If you ever need someone to talk to, someone who will never judge you and will do their best to give you the support you need, you are more then welcome to message me any time! Good luck dear, I hope whatever you end up choosing gives you great happiness!


----------



## jay004

Here's an update:

I have talked to several counselors, both at school and just one my family hired to help me get through this decision making process.

As of now, my plan is to keep the child. There are times when I second guess my decision (especially when my boyfriend is not being supportive), but ultimately, since I can not 100 percent say that I feel adoption is the best option for my baby, I have trouble settling with that decision. Although I cannot be 100 percent certain either that keeping my baby will provide the best life for him/her, I can at least know with certainty that I will do my absolute best I can. That is the only thing I sure of this point.

I've grown so attached to my little one since posting this, something I didn't have when first realizing I was pregnant. 

I am still always ears open for advice, because frankly, I am new to everything about being a parent and making such life changing decisions.

Thank you everyone for being so supportive!


----------



## Hangin_On_AGS

I didn't want to read and run but I have to give you major credit for talking to several professionals.

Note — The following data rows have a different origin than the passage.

-- ==== Sys2Proof/Machine/Operands.lean ====
section
/-! DEFINITION. The operands of a command: big registers (10_state.md rule R24) and the scalars, each read as
30_encoding.md rule R93 says. -/

namespace Sys2Proof.Machine

/-- `B[i]` (00 R9): no register is hardwired (10 R21). -/
def State.reg (s : State) (i : BigReg) : BigInt := s.regs[i]

/-- `val(B[i])` (00 R9). -/
def State.regVal (s : State) (i : BigReg) : Int := (s.reg i).val

/-- SHL, SHR: `sext_32(SA)`, a signed shift count (30 R93). -/
def State.shiftCount (s : State) : Int := s.sa.toInt

/-- BIT: `zext_32(SA)`, a bit index (30 R93). -/
def State.bitIndex (s : State) : Nat := s.sa.toNat

/-- MULS, MULADD: `zext_32(SA)`, a one-limb unsigned multiplier (30 R93). -/
def State.multiplier (s : State) : Word := s.sa

/-- MULADD: `zext_32(SB)`, the one-limb unsigned addend (30 R93). -/
def State.addend (s : State) : Word := s.sb

/-- LDI: `sext_64({SB, SA})`, SB the high word (30 R93). -/
def State.wideScalar (s : State) : Int := (s.sb ++ s.sa : BitVec 64).toInt

end Sys2Proof.Machine
end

Your going at this very rationally and that's a very hard thing to do. And I think when it comes to worrying about giving him/her the best life all you have to ask yourself is, Is this baby going to be loved by you and your family? If the answer to that is yes than I think your baby will have a wonderful life. I was raised in a family where we got everything we wanted and got a ton of time with my family.. and I can honestly tell you I don't remember the toys and gifts, I remember all the fun times we went and did stupid stuff together as a family. I remember bonfires in the backyard, home movies, a day on the lake, or card games around the table. Yes children require money, but more so they need love. You are a strong woman and you don't need a man to create a wonderful home for your baby. Only you can make the right decision for you and your new family. Good Luck!!!!! You have our support whatever your decision is.


----------



## pinkneon

jay004 said:


> Here's an update:
> 
> I have talked to several counselors, both at school and just one my family hired to help me get through this decision making process.
> 
> As of now, my plan is to keep the child. There are times when I second guess my decision (especially when my boyfriend is not being supportive), but ultimately, since I can not 100 percent say that I feel adoption is the best option for my baby, I have trouble settling with that decision. Although I cannot be 100 percent certain either that keeping my baby will provide the best life for him/her, I can at least know with certainty that I will do my absolute best I can. That is the only thing I sure of this point.
> 
> I've grown so attached to my little one since posting this, something I didn't have when first realizing I was pregnant.
> 
> I am still always ears open for advice, because frankly, I am new to everything about being a parent and making such life changing decisions.
> 
> Thank you everyone for being so supportive!

You go girl! I know exactly how you're feeling, I went through exactly the same thoughts. You're welcome to PM me at any time if you want to. And I think you'll make a great mommy!


----------



## ashliee

jay004 said:


> Here's an update:
> 
> I have talked to several counselors, both at school and just one my family hired to help me get through this decision making process.
> 
> As of now, my plan is to keep the child. There are times when I second guess my decision (especially when my boyfriend is not being supportive), but ultimately, since I can not 100 percent say that I feel adoption is the best option for my baby, I have trouble settling with that decision. Although I cannot be 100 percent certain either that keeping my baby will provide the best life for him/her, I can at least know with certainty that I will do my absolute best I can. That is the only thing I sure of this point.
> 
> I've grown so attached to my little one since posting this, something I didn't have when first realizing I was pregnant.
> 
> I am still always ears open for advice, because frankly, I am new to everything about being a parent and making such life changing decisions.
> 
> Thank you everyone for being so supportive!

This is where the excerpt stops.